Objective: To examine the efficacy of the modified Story Memory Technique (mSMT), a 10-session behavioral intervention teaching context and imagery to facilitate learning, to improve learning and memory abilities in persons with multiple sclerosis (MS).
Methods: This double-blind, placebo-controlled, randomized clinical trial included 86 participants with clinically definite MS, 41 in the treatment group and 45 in the placebo control group. Participants completed a baseline neuropsychological assessment, including questionnaires assessing everyday memory, a repeat assessment immediately posttreatment, and a long-term follow-up assessment 6 months after treatment. After completion of the treatment phase, persons in the treatment group were assigned to a booster session or a non-booster session group to examine the efficacy of monthly booster sessions in facilitating the treatment effect over time.
Results: The treatment group showed a significantly improved learning slope relative to the placebo group posttreatment. Similar results were noted on objective measures of everyday memory, general contentment, and family report of apathy and executive dysfunction.

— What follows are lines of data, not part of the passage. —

-- ==== Sys2Proof/Machine/Layer1.lean ====
section
/-! DEFINITION. The Layer I subband decoder (43_layer1.md): `L1.ALLOC`, `L1.SCF`, `L1.SAMPLE`. -/

namespace Sys2Proof.Machine

/-- `deq1(v, n)`, each written operation rounded once (43_layer1.md R153). -/
def deq1 (f : NumFormat) (v n : Nat) : NumVal :=
  let sign := if v.testBit n then NumVal.zero else f.ofInt (-1)
  let x := f.add sign (f.ofRatio (v % 2 ^ n : Nat) (2 ^ n))
  let x := f.add x (f.ofRatio 1 (2 ^ n))
  f.mul x (f.ofRatio (2 ^ (n + 1) : Nat) (2 ^ (n + 1) - 1))

/-- `L1.ALLOC` (43_layer1.md R151). -/
def execL1Alloc (a : BitVec 4) (s : State) : Host.Outcome State Fault Refusal :=
  whenSelected s.selected s.cfg.readMax .l1Alloc
    (s.consume 4 fun s => s.atAlloc fun c => (s.storeAlloc c a).seekAlloc (c.index + 1))

/-- `L1.SCF`: index 63 has no table entry (43_layer1.md R152). -/
def execL1Scf (x : BitVec 6) (s : State) : Host.Outcome State Fault Refusal :=
  whenSelected s.selected s.cfg.readMax .l1Scf
    (s.consume 6 fun s => s.atScf fun c _ =>
      if x = 63#6 then s.raise .invalidField
      else (s.withWork (s.work.setScfIdx c.ch c.sb 0 x)).seekScf (c.index + 1))

/-- `L1.SAMPLE` (43_layer1.md R154). -/
def execL1Sample (w : Nat) (v : BitVec 16) (s : State) : Host.Outcome State Fault Refusal :=
  whenSelected s.selected s.cfg.readMax (.l1Sample w)
    (s.consume w fun s => s.atSample fun t c _ =>
      (s.storeSample c (t.castLE (by decide)) 0 (deq1 s.cfg.num v.toNat (s.work.allocAt c.ch c.sb).toNat)).seekSample t (c.index + 1))

end Sys2Proof.Machine
end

Long-term follow-up data showed that posttreatment improvement in the treatment group continued to be noted on the list learning and self-report measures. The provision of booster sessions demonstrated little benefit.
Conclusion: The mSMT is effective for improving learning and memory in MS.
Classification of evidence: This study provides Class I evidence that the mSMT behavioral intervention improves both objective memory and everyday memory in patients with MS over 5 weeks, with treatment effects lasting over a 6-month period.